Not the First Female Anything

Posted on July 9, 2013


I was perusing a particularly exasperating article about sexual assault in the military, and as is my habit, I looked up the author to see her background.  She, like me, is a military veteran.  Jammed in among her credentials are a couple of phrases:  “one of the first female officers to graduate from…” and “the first female commander of….”    I am intentionally leaving out the specifics.

When disenfranchised groups begin to integrate with the rest of society, someone has to be first.  But there comes a point in the integration process when it is neither helpful nor accurate to continually point out that women (or minorities) are “breaking yet another barrier.”  Once women have cleared a big hurdle, we need not then celebrate every single time a woman moves into some variation of that hurdle, some nook or cranny as yet unoccupied by a female but otherwise very like all the other nooks and crannies that may or may not have been.   The first female combat pilots?  Yay!  Barrier broken, check that block, move on and don’t dwell on it.  We don’t need to enumerate the first female Cobra pilot, the first female F-22 pilot, the first female A-10 pilot, the first female A-10 pilot in the Southwest Asia region, and so on.  That gets tiresome, trite, and frankly annoying.

I don’t know exactly why the “first woman in this tiny nook or cranny” claim is so irritating, but it is.  Maybe it smacks of some kind of me-too consolation prize.  Or maybe a sort of juvenile “girl power” statement that celebrates women’s progress while simultaneously whining that it has been so long in coming.  Or maybe just getting girlie footprints all over everything and thumbing their noses at the naysayers out there who were against women in the military/combat/ whatever.

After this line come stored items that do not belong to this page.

-- ==== Sys2Proof/Certificates/Slice0/Obligations.lean ====
section
/-! DEFINITION. The statements for the provers, drawn from the numbered rules of spec/ (OBLIGATIONS.json lists them). -/

open Sys2Proof Sys2Proof.Machine

/-- A step runs the command at the front of the queue on the state with the rest of the queue. The queue is the
model's own (log entry 1). -/
def Obligations.StepTakesFront : Prop :=
  ∀ c l s, s.pending = c :: l → step s = exec c { s with pending := l }

/-- On an empty queue a step is one tick of the internal count: 1 ns, 40 ns in Deep sleep, none while PORST_N is low.
The model's choice (log entry 3). -/
def Obligations.EmptyQueueTicks : Prop :=
  ∀ s, s.pending = [] → ∃ t, step s = .next t ∧ Frame [] [] [.now] s t ∧
    t.now = s.now + (if s.pwr.porst then 0 else if s.pwr.st = 6 then 40000 else 1000)

/-- No command adds, drops or reorders a waiting command (log entry 1). -/
def Obligations.QueueMoves : Prop :=
  ∀ s t, step s = .next t → t.pending = s.pending.tail

/-- The sparse stores keep their one canonical form, so that equal contents are equal data (R37, R38 lay the tables
out). -/
def Obligations.CanonicalStep : Prop := ∀ s t, s.Canonical → step s = .next t → t.Canonical

/-- The state after reset is in the canonical form that CanonicalStep keeps. -/
def Obligations.CanonicalReset : Prop := State.reset.Canonical

/-- Fuses only blow: the anti-rollback counter (R543) never falls and the field-lock fuse (R550) never clears, over
every command and every reset (R571). -/
def Obligations.FusesNeverFall : Prop := ∀ s t, step s = .next t → FusesKept s t

/-- Every command answers a next state from every state, but for the two stops on what R64 (with debug scope 1 open,
R550) and R75 call unpredictable (log entries 7 and 8). -/
def Obligations.OnlyTwoStops : Prop :=
  (∀ c s r, exec c s ≠ .refused r) ∧
  (∀ c s f, exec c s = .fault f →
    (f = .badSequence ∧ ∃ t, c = .lineStart t) ∨
    (f = .reservedBits ∧ bit s.sec.scopes 1 = true ∧ ((∃ a w, c = .registerWrite a w) ∨ (∃ a be d t, c = .pcieBar0Request true a be d t) ∨
      ∃ fr late t, c = .spiRead fr late t ∨ c = .spiWrite fr late t ∨ c = .spiNoAccess fr late t)))

/-- A KW write that the guard or the lock refuses leaves its KW fields, sets KEYERR and consumes an open guard (R55,
R59 to R61, R622). -/
def Obligations.GuardRefuses : Prop :=
  ∀ c p l ps s, Guarded c p l ps → s.accepts p = true → s.kwAllowed p = false → Answers c s fun t =>
    t.hdr p = { s.hdr p with keyOpen := false, pevt := (s.hdr p).pevt ||| 8#32 } ∧ Frame l [p] (.out :: .hlk :: ps) s t

/-- The header rows (R45, R53, R55 to R57, R60, R71, R72). That EXPERT_CLEAR leaves the page due for PROFILE_DERIVE is
log entry 13. -/
def Obligations.HeaderRows : Prop :=
  (∀ s page, isPage page = true → s.accepts page = true → Answers (.pcommitGo page) s fun t =>
    t.hdr page = { s.hdr page with go := true } ∧ Frame [] [page] [] s t) ∧
  (∀ s page key, isPage page = true → s.accepts page = true → Answers (.pkeyWrite page key) s fun t =>
    t.hdr page = { s.hdr page with keyOpen := decide (key = 0x0B5E2DA7) } ∧ Frame [] [page] [] s t) ∧
  (∀ s page, isPage page = true → s.accepts page = true → s.kwAllowed page = true → Answers (.plockLock page) s fun t =>
    t.hdr page = { s.hdr page with keyOpen := false, locked := true } ∧ Frame [] [page] [] s t) ∧
  (∀ s page, isPage page = true → s.accepts page = true → Answers (.expertSet page) s fun t =>
    t.hdr page = { s.hdr page with expert := true } ∧ Frame [] [page] [] s t) ∧
  (∀ s page, isPage page = true → s.accepts page = true → (s.hdr page).expert = true →
    Answers (.expertClear page) s fun t =>
      t.hdr page = { s.hdr page with expert := false, due := true } ∧ Frame [] [page] [.waiting] s t ∧
      ∀ a, pageBase a ≠ page → tabFind t.pend a = tabFind s.pend a) ∧
  (∀ s page, (s.hdr page).srstBsy = true → Answers (.softResetDone page) s fun t =>
    t.hdr page = { s.hdr page with srstBsy := false } ∧ Frame [] [page] [] s t)

/-- Writes to BAR0 registers (R8, R27, R36, R64, R70, R73, R480). The last two clauses are the model's (log entry 7),
the XW comparison is log entry 10. -/
def Obligations.RegisterWrites : Prop :=
  (∀ s x w, x < 4 → s.accepts (P.CDRx x) = true → s.wlockOwn = 0 → Answers (.registerWrite (R.CDRx_MVEL x) w) s fun t =>
    t.reg (R.CDRx_MVEL x) = w ∧ hostTakes (R.CDRx_MVEL x) s t ∧ Frame [R.CDRx_MVEL x] [] [.ssc] s t) ∧
  (∀ s w, s.accepts P.SSC = true → s.wlockOwn = 0 → Answers (.registerWrite R.SSC_NLINES w) s fun t =>
    t.reg R.SSC_NLINES = s.reg R.SSC_NLINES ∧ tabFind t.pend R.SSC_NLINES = some w ∧
    (∀ a, a ≠ R.SSC_NLINES → tabFind t.pend a = tabFind s.pend a) ∧ hostTakes R.SSC_NLINES s t ∧
    Frame [] [] [.waiting, .ssc] s t) ∧
  (∀ s v, s.accepts P.HELG = true → s.wlockOwn = 0 → (s.hdr P.HELG).expert = false → v < 2 ^ 24 →
    v ≠ s.fld R.HELG_HOLD F.HELG_HOLD.PER → Answers (.registerWrite R.HELG_HOLD (BitVec.ofNat 32 v)) s fun t =>
      (t.hdr P.HELG).xwign = min 255 ((s.hdr P.HELG).xwign + 1) ∧ t.raised P.HELG 1 = true ∧
      Frame [] [P.HELG] [.out, .hlk] s t) ∧
  (∀ s v, s.accepts P.HELG = true → s.wlockOwn = 0 → (s.hdr P.HELG).expert = true → v < 2 ^ 24 →
    Answers (.registerWrite R.HELG_HOLD (BitVec.ofNat 32 v)) s fun t =>
      t.fldNext R.HELG_HOLD F.HELG_HOLD.PER = v ∧ hostTakes R.HELG_HOLD s t ∧ Frame [] [] [.waiting, .ssc] s t) ∧
  (∀ s a w, a % 4 = 0 → a < 2 ^ 24 → pageOf a = none → msixAddr a = false → s.busDark = false → s.wlockOwn = 0 →
    Answers (.registerWrite a w) s fun t =>
      (t.reg R.HLK_IGNCNT).toNat = min ((s.reg R.HLK_IGNCNT).toNat + 1) 0xFFFFFFFF ∧
      (t.reg R.HLK_IGNLAST).toNat = 2 ^ 27 + a ∧ t.raised P.HLK 12 = true ∧
      Frame [R.HLK_IGNCNT, R.HLK_IGNLAST] [P.HLK] [.out, .hlk] s t) ∧
  (∀ s a w, a % 4 = 0 → a < 2 ^ 24 → a ≠ R.HLK_WLOCK → s.busDark = false → s.wlockOwn = 2 →
    Answers (.registerWrite a w) s fun t =>
      (t.reg R.HLK_IGNLAST).toNat = 2 ^ 29 + a ∧ t.raised P.HLK 12 = true ∧
      Frame [R.HLK_IGNCNT, R.HLK_IGNLAST] [P.HLK] [.out, .hlk] s t) ∧
  (∀ s a w, s.busDark = true → exec (.registerWrite a w) s = .next s) ∧
  (∀ s w, s.accepts P.FFT = true → s.wlockOwn = 0 → bit s.sec.scopes 1 = false → Answers (.registerWrite R.FFT_WREF w) s fun t =>
    (t.reg R.FFT_WREF).toNat = w.toNat % 2 ^ 16 ∧ hostTakes R.FFT_WREF s t ∧ Frame [R.FFT_WREF] [] [.ssc] s t) ∧
  (∀ s w, s.accepts P.FFT = true → s.wlockOwn = 0 → bit s.sec.scopes 1 = true → 2 ^ 16 ≤ w.toNat →
    exec (.registerWrite R.FFT_WREF w) s = .fault .reservedBits)

/-- Page soft reset (R44, R105) and boundaries at rest (R8, R29, R51, R53, R393). Which boundary is met at rest, and
that a reset page is due for derivation, are log entries 13 and 14. -/
def Obligations.ResetAndPending : Prop :=
  (∀ s p, p = P.MER ∨ p = P.PLTG ∨ (∃ n, n < 16 ∧ p = P.PLTn n) → s.accepts p = true → Answers (.pageSoftReset p) s fun t =>
    t.hdr p = { locked := (s.hdr p).locked, srstBsy := true, due := true } ∧
    (∀ a, pageBase a = p → tabFind t.pend a = none ∧ (match pageOf a with
      | some (k, _, off) => (regRow k off).isSome = true → t.reg a = regDefault s.straps a
      | none => True)) ∧
    (∀ a, pageBase a ≠ p → t.reg a = s.reg a ∧ tabFind t.pend a = tabFind s.pend a) ∧
    (∀ q, q ≠ p → t.hdr q = s.hdr q) ∧ t.pending = s.pending ∧
    t.mer = (if t.pclk = s.pclk then s.mer else { s.mer with lock := false, locking := true }) ∧
    ∀ x, x ∉ [Piece.held, .waiting, .mer] → SamePart x s t) ∧
  (∀ s a w, tabSorted s.pend = true → s.ssc.st = 0 → (s.hdr P.SSC).go = false → a ∈ [R.SSC_NLINES, R.SSC_PGEOM, R.SSC_MINSPC] →
    a ∉ s.ssc.jHold → tabFind s.pend a = some w → Answers (.pendingApplyIdle P.SSC) s fun t =>
      t.reg a = w ∧ tabFind t.pend a = none ∧ (∀ b, pageBase b ≠ P.SSC → t.reg b = s.reg b ∧ tabFind t.pend b = tabFind s.pend b) ∧
      (∀ p, t.hdr p = s.hdr p) ∧ ∀ x, x ∉ [Piece.waiting] → SamePart x s t) ∧
  (∀ s a w, s.ssc.st ≠ 0 ∨ a ∈ s.ssc.jHold → (s.hdr P.SSC).go = false → a ∈ [R.SSC_NLINES, R.SSC_PGEOM, R.SSC_MINSPC] →
    tabFind s.pend a = some w → Answers (.pendingApplyIdle P.SSC) s fun t =>
      tabFind t.pend a = some w ∧ t.reg a = s.reg a) ∧
  (∀ s, s.mer.cycle = false → (s.hdr P.CHR).go = true → s.pend = [] → Answers (.pendingApplyIdle P.CHR) s fun t =>
    (t.hdr P.CHR).go = false ∧ t.raised P.CHR 2 = true ∧ Frame [] [P.CHR] [.out, .hlk] s t)

/-- Derivation of XW fields from the profile (R17, R27 to R29, R623). That a due page is served by this row is log
entry 13. -/
def Obligations.Derivation : Prop :=
  (∀ s n k, s.sec.paused = false → s.ssc.st = 1 → s.mer.cycle = false → 
    s.hdrs.all (fun e => !e.2.due && !e.2.expert) = true → k = s.profileBands.length → 0 < k → Answers (.profileDerive n) s fun t =>
      t.fldNext R.MER_SEQCFG F.MER_SEQCFG.NSLOT = k ∧
      t.fldNext R.MER_LSRC F.MER_LSRC.SRC =
        (match s.profileMode with | 0 => 1 | 1 => 2 | 2 => 0 | _ => 3) ∧
      t.pending = s.pending ∧ (∀ p, t.hdr p = s.hdr p) ∧ t.ssc = { s.ssc with jHold := t.ssc.jHold } ∧
      ∀ x, x ∉ [Piece.now, .free, .waiting, .acq, .cdr, .fft, .ssc] → SamePart x s t) ∧
  (∀ s n a, s.sec.paused = false → s.ssc.st = 1 → s.mer.cycle = false → (s.hdr (pageBase a)).expert = true → s.hdrs.all (fun e => !e.2.due) = true →
    Answers (.profileDerive n) s fun t => t.regNext a = s.regNext a) ∧
  (∀ s n p, s.sec.paused = false → s.ssc.st ≠ 1 → tabSorted s.hdrs = true → (s.hdr p).due = true → (s.hdr p).srstBsy = false →
    Answers (.profileDerive n) s fun t => t.hdr p = { s.hdr p with due := false }) ∧
  (∀ s n, s.sec.paused = true → Answers (.profileDerive n) s fun t => Frame [] [] [.now] s t)

/-- BAR2 accesses (R33, R38 to R41, R202, R203, R212, R213, R221). Soft errors are operands of the reading row (log
entry 83). -/
def Obligations.TableAccess : Prop :=
  (∀ s a v, a < 0x2800000 → a % 8 = 0 → s.busDark = false → s.pwr.st ≠ 6 → Answers (.tableWrite a true v) s fun t =>
    t.load a 8 = v % 2 ^ 40 ∧ t.isBad a = false ∧ (∀ c, c < a ∨ a + 8 ≤ c → t.byte c = s.byte c) ∧
    Frame [] [] [.tables, .fft, .held] s t) ∧
  (∀ s a v, a < 0x2800000 → a % 8 = 0 → s.busDark = false → s.pwr.st ≠ 6 → Answers (.tableWrite a false v) s fun t =>
    tabFind t.holdTab a = some (BitVec.ofNat 32 v) ∧ Frame [] [] [.held] s t) ∧
  (∀ s a v lo, a < 0x2800000 → a % 8 = 0 → tabFind s.holdTab a = some lo → s.busDark = false → s.pwr.st ≠ 6 →
    Answers (.tableWrite (a + 4) false v) s fun t =>
      t.load a 8 = (lo.toNat + v * 2 ^ 32) % 2 ^ 40 ∧ tabFind t.holdTab a = none ∧ t.isBad a = false ∧
      (∀ c, c < a ∨ a + 8 ≤ c → t.byte c = s.byte c) ∧ Frame [] [] [.tables, .fft, .held] s t) ∧
  (∀ s a v, 0x2900000 ≤ a → a < 0x2904000 → a % 4 = 0 → s.busDark = false → s.pwr.st ≠ 6 →
    Answers (.tableWrite a false v) s fun t =>
      t.load a 4 = (v % 2 ^ 32) &&& tabMask a ∧ (∀ c, c < a ∨ a + 4 ≤ c → t.byte c = s.byte c) ∧ Frame [] [] [.tables] s t) ∧
  (∀ s p v, p < 163840 → s.busDark = false → s.pwr.st ≠ 6 → Answers (.tableWrite (darkAddr p) false v) s fun t =>
    t.load (darkAddr p) 4 = v % 2 ^ 20 ∧ tabFind t.fft.hold p = none ∧ t.isBad (darkAddr p) = false ∧
    (∀ c, c < darkAddr p ∨ darkAddr p + 4 ≤ c → t.byte c = s.byte c) ∧ Frame [] [] [.tables, .fft] s t) ∧
  (∀ s a v, tabReserved a = true → a < 0x4000000 → a % 4 = 0 → s.busDark = false → s.pwr.st ≠ 6 →
    Answers (.tableWrite a false v) s fun t =>
      (t.reg R.HLK_IGNCNT).toNat = min ((s.reg R.HLK_IGNCNT).toNat + 1) 0xFFFFFFFF ∧
      (t.reg R.HLK_IGNLAST).toNat = 2 ^ 30 + 2 ^ 28 + a ∧ t.raised P.HLK 12 = true ∧
      Frame [R.HLK_IGNCNT, R.HLK_IGNLAST] [P.HLK] [.out, .hlk] s t) ∧
  (∀ s a u, a < 0x4000000 → a % 4 = 0 → entryOf a = none → s.busDark = false → s.pwr.st ≠ 6 →
    Answers (.tableRead a false u) s fun t =>
      t.out = s.out ++ [.completion [BitVec.ofNat 32 (if tabReserved a then 0 else s.load a 4)]] ∧ Frame [] [] [.out] s t) ∧
  (∀ s a, a < 0x2800000 → a % 8 = 0 → s.isBad a = false → s.busDark = false → s.pwr.st ≠ 6 →
    Answers (.tableRead a true []) s fun t =>
      t.out = s.out ++ [.completion [BitVec.ofNat 32 (s.load a 4), BitVec.ofNat 32 (s.load (a + 4) 4)]] ∧ Frame [] [] [.out] s t) ∧
  (∀ s a m, a < 0x2800000 → a % 8 = 0 → s.isBad a = false → s.busDark = false → s.pwr.st ≠ 6 →
    Answers (.tableRead a true [⟨a, m, false⟩]) s fun t =>
      (t.reg R.FFT_ECCCNT).toNat = min ((s.reg R.FFT_ECCCNT).toNat + 1) 0xFFFFFFFF ∧ t.raised P.FFT 10 = true ∧
      Frame [R.FFT_ECCCNT] [P.FFT] [.out, .hlk] s t)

Maybe the problem I have with it is that it is treated – as the author’s bio in this case treated it – as a credential, as some kind of qualification.  I believe it should be sufficient to list one’s credentials as “graduated from…”  and “commander of….”  Being the first female in some particular corner of the military is not really an achievement, any more than being the first guy from Wyoming to have the job is an achievement.

You know what I would rather know, but can’t tell from her bio?  How well did she do those jobs in which she was a “first woman”?  That’s where the real achievement lies, but “first women” are too often silent on that aspect of their experience.  I’m not saying that “first women” aren’t good at their jobs, I’m just saying that when they focus so strongly on their gender, no one knows what their actual performance was like.  If their performance was successful, but not truly, measurably in the highest percentiles, then the credential should read:  “commander of…” and that is all.  Just like what the guys get to claim.

Maybe that’s why the “first woman” claim bugs me.  Women want to have the same opportunities, to do the same jobs, to be respected and treated as the equals of men.  I get that; hell, it’s what I want, too.  But in my view, gender-as-achievement, and true equality in the workplace, are mutually exclusive.  You can’t be equal if you are always playing up the thing that makes you different.

No, the only reason for listing oneself as the “first woman to…” is to build one’s credentials as a women’s-issues expert.  And sure enough, the author in question has focused her academic and post-military career on exactly that topic.  She had a job with a women’s organization, working on women’s issues.  Her Master’s thesis was about women in the military.  She has written a book about women in the military.  She continues to study military and gender issues.

I concede, we do need folks who will push against social inertia to open up opportunities to women and minorities.  It’s a long process;  we have come a long way from, say, 1975; and we have a ways to go yet.  But in my own observation, proclaiming one’s “first woman” status can be seen as having an agenda or a chip on one’s shoulder; at the very least, it sets one apart from one’s colleagues rather than being one of the group; it can actually be counterproductive.

I am pleased to have not been… at least, not knowingly… the first female anything.  And if I were, I wouldn’t claim it.